EXCERPTED DATA:
-- ==== Sys2Proof/Machine/Boot.lean ====
section
/-!
DEFINITION. Start-up, power loss and resets: the reset pins (R447, R448), what each device reset keeps (R449),
the steps of R450, the choice of the firmware slot (R454, R461), module placement (R456), the confirmation of
slots (R462) and the erasure of an update session (R465).
-/

namespace Sys2Proof.Machine

/-! ### The end of a reset and power-up (R447, R450, R470 of time: R170) -/

/-- The reset ends: start-up begins, with the ROOT lock and the first alignment marker (R46, R450). The Trifle
starts 100 µs later after a warm reset under which the ROOT PLL stayed locked, 2.000 ms later otherwise (R448). -/
def State.bootStart (s : State) : State :=
  let quick := s.boot.rstKind != .powerOn && s.clk.rootLk
  let s := { s with
    boot := { s.boot with
      phase := .starting s.now, startAt := s.now, trifleDue := s.now + (if quick then 100 * usCk1 else 2 * msCk1) }
    bbx := { s.bbx with fldAt := s.now } }
  s.alignMarker 0

/-- A device reset takes place: power-on ends in power-on reset, a warm one runs its start-up unless RESET_N is
low (R447 to R449). The tamper registers are the VBAT domain's (R482). -/
def State.resetDevice (s : State) (kind : ResetKind) : State :=
  if kind = .powerOn then (s.deviceReset kind .off).vbatShow
  else if s.boot.resetLow then (s.deviceReset kind .held).vbatShow
  else ((s.deviceReset kind .held).vbatShow).bootStart

/-- Device time of the ledger's MRAM head; 0 where neither head copy holds (R170). -/
def State.headTime (s : State) : BitVec 80 :=
  match s.bootCopy with
  | some c => c.2.tsec ++ c.2.tns
  | none => 0

/-- Device time at power-up: the head's time with the elapsed count, HOLDOVER and 5 % of the time off on
TIME_UNC; with VBAT lost, the head's time, UNSET and TIME_UNC at its largest (R169, R170). The count is in OSC
of 10 ns. -/
def State.powerTime (s : State) : State :=
  let was := s.headTime
  let off := if s.boot.vbatLost then 0 else s.boot.offOsc
  let s := { s with time := { ({} : TimeSt) with
    base := time32Of was + off * 10 * 2 ^ 32, tick := s.clkTick
    tq := if s.boot.vbatLost then .unset else .holdover
    unc := if s.boot.vbatLost then 0xFFFFFFFF else satAdd s.time.unc (off / 2000) } }
  { s with boot := { s.boot with timeWas := was, timeSet := s.timeNow } }

/-- The event time that the sequencer stamped with main power off: the head's time with its elapsed count
(R179, R485). -/
def stampOff (was : BitVec 80) (osc : Nat) : BitVec 80 :=
  let ns := time32Of was / 2 ^ 32 + osc * 10
  BitVec.ofNat 48 (ns / 1000000000) ++ BitVec.ofNat 32 (ns % 1000000000)

/-- The custody block reads the tamper latch at power-up, BATT with it, and zeroises where a ZEROISE sensor is
held, before any key is derived (R481, R485). -/
def State.tamperBoot (s : State) : State :=
  let m := s.cus.offMap ||| (if s.boot.vbatLost then 0x80 else 0)
  if m = 0 then s
  else
    let zer := m &&& s.zerMask != 0
    let time := stampOff s.boot.timeWas s.cus.offCount
    let s := { s with
      cus := { s.cus with tMap := m, tValid := true, tTime := time, offMap := 0, offCount := 0 }
      boot := { s.boot with tamperMap := m, tamperZer := zer } }
    let s := (s.countTrips m).raise 0 0x0B 1
    if zer then s.eraseSecrets.setZeroed else s

/-- Power-on start-up: PORST_N is high and the power-on detector has released (R447, R547). -/
def State.powerUp (s : State) : State :=
  let s := (if s.boot.vbatLost then s.vbatReset.vbatShow else s).powerTime
  let s := if s.boot.resetLow then { s with boot := { s.boot with phase := .held } } else s.bootStart
  s.tamperBoot

/-- The rails that hold the device in power-on reset: VDDH, VDDS, VDDNV (R547). -/
def coreRails (ok : BitVec 13) : Bool := ok.getLsbD 1 && ok.getLsbD 2 && ok.getLsbD 5

/-- The rails of the hub core: below its limit each holds the device in power-on reset (R547). -/
def coreRail (rail : Nat) : Bool := rail == 1 || rail == 2 || rail == 5

/-- An UNDER excursion for each rail that is out of limits as PORST_N rises, but the rails of R547 and VHOLD,
which is judged at power loss (R511, R551). -/
def State.railsAtPower (s : State) (ok : BitVec 13) : State :=
  (List.range 12).foldl (fun (s : State) r =>
    if ok.getLsbD r || coreRail r then s else s.railCount r false) s

/-- POWER_GOOD: PORST_N rises (R447, R551). -/
def State.powerGood (s : State) (ok : BitVec 13) (vbatLost : Bool) (elapsed : Nat) : State :=
  if s.boot.phase ≠ .off || s.boot.porst then s
  else
    let s := { s with boot := { s.boot with
      porst := true, podOk := coreRails ok, offOsc := elapsed, vbatLost := vbatLost } }
    let s := s.railsAtPower ok
    if s.boot.podOk then s.powerUp else s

EXERCISE GOAL:
If a line above holds "headTime", count it; say how many such lines there are and nothing else.

RESULT OF THIS TASK:
2